Contact Lenses Cause severe Type of Rare Infections & Total Vision Loss-New Study

A new study finds rare foci of rare eye infection in lens wearers in the United Kingdom

Researchers at University College London found that Acanthamoeba keratitis rates have almost tripled since 2011 in the south-east of England with corneal inflammation

A preventable infection causes the front of the eye, the cornea becomes painful and inflammation and contact is at greater risk.

To dig, the amoeba can penetrate through the eyeball and cause complete vision loss within a few weeks.

Between 2000 and 2003, eight to ten cases per year were recorded in the hospital, according to a study published in the British Journal of Ophthalmology.

This number has increased from 35 to 65 cases per year from 2011 to 2016.

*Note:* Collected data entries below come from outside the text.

/-- The grants of a new cycle go first to what courses still gather; their pipes issue nothing in it (R272). -/
def Part.gatherOn (limit : Nat) (p : Part) : Part :=
  p.owed.foldl (fun p e =>
    let m := min (limit - p.granted) e.2
    { p with granted := p.granted + m, gathering := e.1 :: p.gathering,
             owed := if e.2 ≤ m then p.owed else p.owed ++ [(e.1, e.2 - m)] })
    { p with granted := 0, gathering := [], owed := [] }

/-- A pipe issues no more in the current cycle. -/
def Part.busy (p : Part) (pipe : Pipe) : Bool := p.used.contains pipe || p.gathering.contains pipe

/-- The stamps of an issued context. -/
def Ctx.stamp (c : Ctx) (pipe : Pipe) (t : Nat) : Ctx :=
  match pipe with
  | .alu => { c with lastAlu := t, passed := 0 }
  | .long => { c with lastLong := t, passed := 0 }
  | .uniform => { c with lastUni := t, passed := 0 }

/-- A thread that stepped aside has seen others issue (R444). -/
def Ctx.sawIssue (c : Ctx) (ids : List CtxId) : Ctx :=
  match c.status with
  | .yielding others left => { c with status := .yielding (others.filter (fun o => !ids.contains o)) left }
  | _ => c

/-- What an issue leaves behind in its partition and threads, besides its effect: stamps and passed-over counts (R34,
R35), the pipe used in this cycle (R16), the top-down leaf (R261, R216), the operand reads (R272), the replays that it
completes (R146), and the stall count of its launches (R61). (DEDUCED, log entry 29.) -/
def State.noteIssue (s : State) (core part : Nat) (pipe : Pipe) (f : Fetched) (ready ids : List CtxId) : State :=
  let t := (s.part core part).clock + 1
  let leaf := retiredLeaf f.what pipe
  let launches := ids.map (fun id => ((s.wg? id.wg).map Workgroup.launch).getD 0)
  let s := s.reissued core ids
  let s := s.mapCtx (fun c =>
    let c := c.sawIssue ids
    if ids.contains c.id then c.stamp pipe t
    else if ready.contains c.id then { c with passed := c.passed + 1 }
    else c)
  let s := s.onPart core part (fun p =>
    { p.charge leaf 1 with
      clock := t, used := pipe :: p.used, forced := p.forced.filter (fun e => e.1 != pipe) }.gather pipe
        (s.core core).grantsG (operandReads f))
  let mark (g : Fork) : Fork :=
    if ids.any (fun id => id.wg == g.wg && id.tix == g.tix && id.lvl == g.depth) then
      { g with issued := (t, leaf) :: g.issued }
    else g
  { s with
    forks := s.forks.map mark
    launches := s.launches.map (fun l => if launches.contains l.num then { l with stall := 0 } else l) }

/-- The context of an issue. -/
def issueOf (core part wg team : Nat) (ids : List CtxId) (f : Fetched) (defer : Bool) : Issue :=
  { core := core, part := part, course := ids, wg := wg, team := team, start := f.start, pc := f.pc, pfx := f.pfx,
    word := f.word, warn := f.warn, defer := defer }

/-- The issue that a pipe makes: what it fetched, its threads, and for a uniform instruction its team. -/
def State.pick (s : State) (core part : Nat) (pipe : Pipe) : Option (Fetched × List CtxId × Nat × Nat) :=
  match pipe with
  | .uniform =>
    match s.pickTeam ((s.uniformReady core part).filter (fun e =>
        (s.liveOfTeam e.1.wg e.1.idx).all (fun c => !s.issuedNow core part c))) with
    | none => none
    | some (t, f) => some (f, (s.liveOfTeam t.wg t.idx).map Ctx.id, t.wg, t.idx)
  | _ =>
    let l := s.readyNow core part pipe
    match s.pickPc core part pipe l with
    | none => none
    | some pc =>
      match s.courseAt l pc with
      | [] => none
      | e :: es => some (e.2, (e :: es).map (fun x => x.1.id), e.1.id.wg, e.1.team)
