-- ==== Sys2Proof/Machine/Sign.lean ====
section
/-!
DEFINITION. Sys2Proof/Machine/Sign.lean: Ed25519, with which R273 signs a measurement report: the curve
−x² + y² = 1 + d·x²·y² of the field of 2^255 − 19, its base point, and the signature of a message.
-/
namespace Sys2Proof.Machine

/-! ### The field -/

def edP : Nat := 2 ^ 255 - 19

/-- The order of the base point. -/
def edOrder : Nat := 2 ^ 252 + 27742317777372353535851937790883648493

def edAdd (a b : Nat) : Nat := (a + b) % edP
def edSub (a b : Nat) : Nat := (a + edP - b % edP) % edP
def edMul (a b : Nat) : Nat := a * b % edP

/-- A power; the exponent has at most as many bits as the fuel. -/
def edPow : Nat → Nat → Nat → Nat
  | 0, _, _ => 1
  | fuel + 1, a, e =>
    let r := edPow fuel (edMul a a) (e / 2)
    if e % 2 = 1 then edMul a r else r

/-- The inverse of a nonzero number. -/
def edInv (a : Nat) : Nat := edPow 255 a (edP - 2)

/-- The curve's d. -/
def edD : Nat := 37095705934669439343138083508754565189542113879843219016388785533085940283555

/-! ### The curve -/

/-- A point as X, Y, Z and T with x = X/Z, y = Y/Z, xy = T/Z. -/
structure EdPoint where
  x : Nat
  y : Nat
  z : Nat
  t : Nat
  deriving DecidableEq, Repr

def edZero : EdPoint := { x := 0, y := 1, z := 1, t := 0 }

/-- The base point. -/
def edBase : EdPoint :=
  let x := 15112221349535400772501151409588531511454012693041857206046113283949847762202
  let y := 46316835694926478169428394003475163141307993866256225615783033603165251855960
  { x := x, y := y, z := 1, t := edMul x y }

/-- The sum of two points. -/
def edSum (p q : EdPoint) : EdPoint :=
  let a := edMul (edSub p.y p.x) (edSub q.y q.x)
  let b := edMul (edAdd p.y p.x) (edAdd q.y q.x)
  let c := edMul (edMul 2 p.t) (edMul edD q.t)
  let d := edMul (edMul 2 p.z) q.z
  let e := edSub b a
  let f := edSub d c
  let g := edAdd d c
  let h := edAdd b a
  { x := edMul e f, y := edMul g h, z := edMul f g, t := edMul e h }

/-- A multiple of a point; the factor has at most as many bits as the fuel. -/
def edScale : Nat → EdPoint → Nat → EdPoint
  | 0, _, _ => edZero
  | fuel + 1, p, n =>
    let r := edScale fuel (edSum p p) (n / 2)
    if n % 2 = 1 then edSum p r else r

/-- A point's 32 bytes: y, and the lowest bit of x on top. -/
def edBytes (p : EdPoint) : List Byte :=
  let i := edInv p.z
  leBytes 32 (edMul p.y i + 2 ^ 255 * (edMul p.x i % 2))

/-! ### Keys and signatures -/

/-- The SHA-512 digest of bytes, as 64 bytes in order. -/
def shaBytes (msg : List Byte) : List Byte := (leBytes 64 (sha512 msg).toNat).reverse

/-- The secret factor of a private key. -/
def edFactor (key : List Byte) : Nat := leNat ((shaBytes key).take 32) % 2 ^ 254 / 8 * 8 + 2 ^ 254

/-- The public key of a private key, 32 bytes. -/
def edPublic (key : List Byte) : List Byte := edBytes (edScale 256 edBase (edFactor key))

/-- The signature of a message under a private key, 64 bytes. -/
def edSign (key msg : List Byte) : List Byte :=
  let r := leNat (shaBytes ((shaBytes key).drop 32 ++ msg)) % edOrder
  let rr := edBytes (edScale 256 edBase r)
  let k := leNat (shaBytes (rr ++ edPublic key ++ msg)) % edOrder
  rr ++ leBytes 32 ((r + k * edFactor key) % edOrder)

end Sys2Proof.Machine
end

The University of London (UCL) and the Moorfields Eye Hospital stated: “A study conducted in 2002 estimated the prevalence of Acanthamoeba keratitis in the south-east”.

25% of their sight or blind after suffering from the disease.

The Acanthamoeba research group has seen a triple increase in keratitis in the south-east of England since 2011.

The case-control study included 63 people with Acanthamoeba keratitis and 213 without. They all completed a questionnaire, from which researchers found that the risk of developing the disease was more than three times higher in people with poor contact lens hygiene, people who did not always wash their hands before handling their lenses. , those who used a lens disinfectant containing Oxipol (now eliminated by the manufacturer) and for people who carried their contacts in pools or spas. Showering and washing your face while wearing contact lenses are also risk factors.

The lead author, Professor John Dart of the Institute of Ophthalmology and Moorfields Eye Hospital at UCL, said:

“This increase in the number of cases underscores the need for contact lens users to be aware of the risks.

It was clear that there is a problem,” he said. “Acanthamoeba keratitis is one of the worst corneal infections. and The disease is mostly preventable.

Irenie Ekkeshis, part of Acanthamoeba Keratitis Patient Support Group UK, said:

“It is absolutely imperative that regulators and those working in the optical sector take the findings seriously, and use the recommendations to take immediate and urgent action on prevention.

“Contact lenses are medical devices and should be supplied with warnings regarding safe use.”

Professor Dart Said during a Press Briefing

“People who wear reusable contact lenses need to make sure they thoroughly wash and dry their hands before handling contact lenses, and avoid wearing them while swimming, face washing or bathing. Daily disposable lenses, which eliminate the need for contact lens cases or solutions, may be safer and we are currently analysing our data to establish the risk factors for these,”

About The Disease

Acanthamoeba keratitis

  • Acanthamoeba keratitis is a disease of the eye that has made the surface in front of the eye, the cornea, painful and inflamed due to infection with acanthamoeba, a cyst that forms microorganisms.
  • It is a rare disease in which amoebae invade the cornea of ​​the eye. This can lead to permanent visual problems or blindness.
  • Acanthamoeba keratitis, recognized for the first time in 1973, is a rare parasitic infection that threatens vision and is more commonly found in contact lens wearers. It is often characterized by disproportionate pain compared to the results and the late clinical appearance of a stromal cycle infiltrate. It is difficult to diagnose and difficult to treat.
  • The most affected patients have less than 25% of their vision. Overall, 25% of those affected by corneal transplantation treat the disease or restore sight.